Als Personen mitsamt ihren Gefühlen, Biographien, Zukunftsplänen werden die beiden Küssenden keine Rolle mehr spielen. Sie dienten nur als Bild. Die Geschichte hat mit dem ersten Ton begonnen: der Widerstreit zwischen dem Sichtbaren und dem Nicht-Sichtbaren. »Ich würde sagen: Angefangen mit einem Kuss, endet es mit einem Biss. Wie eine Mutter zu ihrem Baby sagt: ›Ich mag dich so gern, ich könnte dich aufessen,‹ wissen Sie, so was in der Art, was ja charmant ist, Sie erinnern sich an so etwas als Kind, aber es gehört auch zu jeder körperlichen Art von Liebe. Ich denke nicht, dass der Film über Kannibalismus oder Essen geht, es ist abstrakter, eher, verschlingen, es ist eine Metapher für .... für ..., nein, essen ist so ein banales Wort. Es geht um etwas, was über die Haut hinausgeht, das ist alles.«
Der Ton geht unter die Haut. Der einleitende Song wird den Grundton des gesamten Films bestimmen. Die Tindersticks haben den Soundtrack durchkomponiert. Minimale, variierende Versatzstücke jener Melodie, Cello, Bass, Klavier, verhaltenes Tröten, eingesetzt wie Scharniere zwischen Alltagsgeräuschen und möglichen Empfindungen. Ansonsten ist es vollkommen still um die Figuren. In den Hotelfluren, in der Suite, im Labor. Keine Songs, keine durch Handlung motivierte Musik, niemand, der ein Radio einschaltet, eine Platte auflegt, nichts Expressives. Keiner bekommt die Chance, sich selbst zu entkommen. Stattdessen beginnt man, das Badewasser zu hören, das Klackern des Saubermachewagens und die Schritte des Zimmermädchen in den Hotelfluren, ein penetrantes, stakkatohaftes Routieren irgendeiner Versuchsanordnung im medizinischen Labor oder die hektisch klatschenden Geräusche, die Vincent Gallo in einem weiß gekachelten, klar ausgeleuchtetem Badezimmer beim Onanieren macht. So viel ästhetische Nüchternheit in einem Film, der sich der nüchternen Betrachtung eher entzieht. Die musikalische Dramaturgie, puristischer O-Ton versus kuschliger Minimalismus, folgt nicht der Intention, uns das Gruseln zu lehren, Spannung aufzubauen. Sie evoziert eher etwas Monotones, eine Traurigkeit, lullt uns ein. Sie nivilliert jene »roten« und jene »weißen« Bilder: den Exzess und den angestrengt kasteienden Versuch, ihn zu domestizieren. Die zwei Seiten eines zerstörerischen Begehrens sind nicht immer klar zu trennen: Beatrice Dalle als Coré und Vincent Gallo als Doktor Brown haben sich infiziert.

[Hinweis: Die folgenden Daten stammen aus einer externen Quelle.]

-- ==== Sys2Proof/Machine/Quant.lean ====
section
/-! DEFINITION. Quantisation at a scale point: codes and clipping (R170, R176), the exponent a row needs (R175), and the
statistics that the quantiser posts (R178). -/

namespace Sys2Proof.Machine

/-- The largest magnitude of a quantisation format (R176). -/
def qMax (code : Nat) : Nat := match code with | 5 => 127 | 4 => 57344 | _ => 448

/-- R176: a scaled magnitude is clipped. -/
def qClips (code : Nat) (v : FV) : Bool :=
  match v with
  | .nan => true
  | .fin _ m e =>
    let a : Dy := ⟨m, e⟩
    match code with
    | 5 => Dy.le ⟨255, -1⟩ a
    | 4 => Dy.le ⟨61440, 0⟩ a
    | _ => Dy.lt ⟨464, 0⟩ a

/-- A number times 2^-e. -/
def fvScale (v : FV) (e : Int) : FV := match v with | .nan => .nan | .fin n m x => .fin n m (x - e)

/-- R175: the exponent that a magnitude requires of a format. -/
def needExp (code : Nat) (m : Dy) : Int :=
  match (List.range 253).find? (fun (i : Nat) => Dy.le m ⟨qMax code, (i : Int) - 126⟩) with
  | some i => (i : Int) - 126
  | none => 127

/-- The source of a quantised value: its number, whether it was an infinity, its poison; none where it takes no part. -/
abbrev QSrc := Option (FV × Bool × Bool)

/-- R170, R176: the codes of a row's values under exponent e, element by element (VQ: group by group): code, poison, and
what the conversion adds to NONFIN_CNT; a value that takes no part is quantised as 0 and its code is not used. -/
def quantCodes (f : FmtC) (e : Int) (xs : List QSrc) : List (Nat × Bool × Nat) :=
  let val (x : QSrc) : FV := match x with | some (v, _, _) => fvScale v e | none => .fin false 0 0
  let pois (x : QSrc) : Bool := match x with | some (_, _, p) => p | none => false
  let inf (x : QSrc) : Nat := match x with | some (_, i, _) => b2n i | none => 0
  match f.code with
  | 9 | 10 =>
    let n := if f.code = 10 then 4 else 2
    (List.range (xs.length / n)).map (fun g =>
      let gx := (xs.drop (n * g)).take n
      (vqEncode (f.code == 10) f.cb (gx.map val), gx.any pois || f.cbBad, sumL (gx.map inf)))
  | c =>
    let nf := (NFmt.ofCode c).getD .int8
    xs.map (fun x => let r := convTo nf (val x) (inf x == 1); (r.code, pois x, r.nonfin))

/-- R225: the conversion of a value of a row saturates; the nearest vector of R170 is no conversion. -/
def quantSat (f : FmtC) (e : Int) (xs : List QSrc) : Bool :=
  match f.code with
  | 9 | 10 => false
  | c => xs.any (fun x => match x with
      | some (v, i, _) => (convTo ((NFmt.ofCode c).getD .int8) (fvScale v e) i).sat
      | none => false)

/-- Which values of a row are clipped: in VQ, every value of a group one of whose values would clip. -/
def quantClips (f : FmtC) (e : Int) (xs : List QSrc) : List Bool :=
  let one (x : QSrc) : Bool := match x with | some (v, _, _) => qClips f.code (fvScale v e) | none => false
  match f.code with
  | 9 | 10 =>
    let n := if f.code = 10 then 4 else 2
    (List.range xs.length).map (fun i => ((xs.drop (i / n * n)).take n).any one && (xs.getD i none).isSome)
  | _ => xs.map one

/-- R178 step 1: the bucket of a row in a tile. -/
def rowBucket (f : FmtC) (e : Int) (xs : List QSrc) : Nat :=
  let vs := xs.filterMap (fun x => x.map (·.1))
  if vs.any FV.isNan then 5
  else
    let m := vs.foldl (fun (m : Dy) v => if Dy.lt m v.dy.abs then v.dy.abs else m) ⟨0, 0⟩
    let need : Int := if m.m = 0 then e - 2 else needExp f.code m
    (clampI 0 5 (need - e + 2)).toNat

/-- A posted atomic add of eight INT32 elements; an add to a key region or to a tower out of service is dropped (R387). -/
def State.postAdd (s : State) (da : Nat) (v : List Nat) : State :=
  if (s.keyAt da).isSome || (s.tower (daTower da)).oos then s
  else s.atomAdd (da / 32 * 32) .int32 (BitVec.ofNat 256 (natOfWords (v.map w32))) 0xFF

/-- A row of a tile as the quantiser takes it: its scale entry, its exponent and its values. -/
structure QRow where
  entry : Nat
  e : Int
  xs : List QSrc

/-- R178: the statistics of one tile of at most 16 rows × 64 columns. -/
def State.quantTile (s : State) (st : Nat) (f : FmtC) (rows : List QRow) : State :=
  let cal := s.reg (stlR st 0x218)
  let clips := rows.map (fun r => ((quantClips f r.e r.xs).filter id).length)
  let c := sumL clips
  let v := sumL (rows.map (fun r => (r.xs.filter (·.isSome)).length))
  let miss := fbit cal 31 && decide (fget cal 15 8 * v < c * 1024)
  let s := (List.range rows.length).foldl (fun s i =>
    match rows[i]? with
    | none => s
    | some r =>
      if !r.xs.any (·.isSome) then s
      else
        let k := rowBucket f r.e r.xs
        let n := clips.getD i 0
        -- a tile counts once in MISS of an entry
        let first := (List.range i).all (fun j => (rows[j]?.map (·.entry)) != some r.entry || clips.getD j 0 == 0)
        s.postAdd (r.entry + 32) ((List.range 8).map (fun j =>
          if j = 6 then n else if j = 7 then b2n (miss && first && decide (0 < n)) else b2n (j == k)))) s
  let s := if c = 0 then s else s.bump (stlR st 0x22C) c
  if !miss then s
  else
    let l := f.sp / s.spl st
    (s.postAdd (s.missAddr st l) ((List.range 8).map (fun j => b2n (j == f.sp % s.spl st)))).bump (stlR st 0x220) 1

/-- SCALE_E of the scale entry at an address: DEF_E where unit A is poisoned (R434). -/
def State.scaleE (s : State) (f : FmtC) (da : Nat) : Int × State :=
  let (w, bad, s) := s.readWords da 4
  (if bad then f.defE else sext 8 (fget (wd w 2) 31 24), s)

/-- A scale entry must lie in region 0 of a tower of the stall, 64 B aligned. -/
def State.entryOk (s : State) (st da : Nat) : Bool := da % 64 == 0 && s.stallMem st da 64

/-- The addresses of a row map; none where a unit of it is poisoned. -/
def State.rowMap (s : State) (who : Who) (da n : Nat) : Option (List Nat) × State :=
  let (bs, r, s) := s.load who da (8 * n)
  if r != .ok || bs.any (·.2) then (none, s)
  else (some ((List.range n).map (fun i => leNat (((bs.drop (8 * i)).take 8).map (·.1)))), s)

end Sys2Proof.Machine
end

»You were in love with her?« - »That's not the right word. I was attracted to her.« - »You became lovers?« - »I wish we had.« - »You believe in loyalty, Mr Brown? Betrayel?« - »You were not there. You don't know what happened.« - »You like money, you're a man in the hurry. You stole Léos work.« Mit jedem ausgesprochenen Satz schwingen zig unausgesprochene mit. Das Wenige, das wir über diese Infektion wissen, erfahren wir aus Gesprächen im medizinischen Labor. Irgendwo fern, in einem tropischen Grün, hat ein Forscherteam von Medizinern eine Expedition durchgeführt und irgendwas ist schief gegangen. Mit dabei: Léo Semenau, Coré, vorgestellt als Léos Frau und Doktor Brown. Eine Dreiecksgeschichte. Was dort genau stattgefunden hat, erfahren auch wir nicht. Wörter wie Liebe, Begehren, Geld werden in die Nähe des Medizinischen, des Infektiösen gerückt. Und Informationsversatzstücke legen nahe, es gehe um neue Heilmethoden von Nervenkrankheiten, um »mental pain« und »problems of libido«. Auf der Suche nach unsichtbaren Strängen und Verbindungen, begibt sich Leó in wissenschaftliche Grauzonen und wird schließlich aus der Wissenschaftsrige ausgeschlossen. Léos Nachfolger hingegen wird bei der Arbeit gezeigt, wie er mit einer Pinzette an einer Gehirnhälfte herumzupft, während Doctor Brown im abgelegten, vergessenen Telefonhörer ein hello, hello, hello ruft. Die Linie zwischen dem Bild eines sezierenden Mediziners und einem, von dem wir wissen, er habe eher nach Zusammenhängen geforscht, verläuft auch zwischen weiß und schwarz und wiederum zwischen dem Sichtbaren und dem Nicht-Sichtbaren. Doktor Brown, im baumelnden Telefonhörer hängt dazwischen. Er verkörpert einerseits das Bild des weißen Mannes, der die Arbeit des schwarzen aussaugen und zu Geld machen will, gleichzeitig erscheint er als Opfer seiner eigenen Ungeduld.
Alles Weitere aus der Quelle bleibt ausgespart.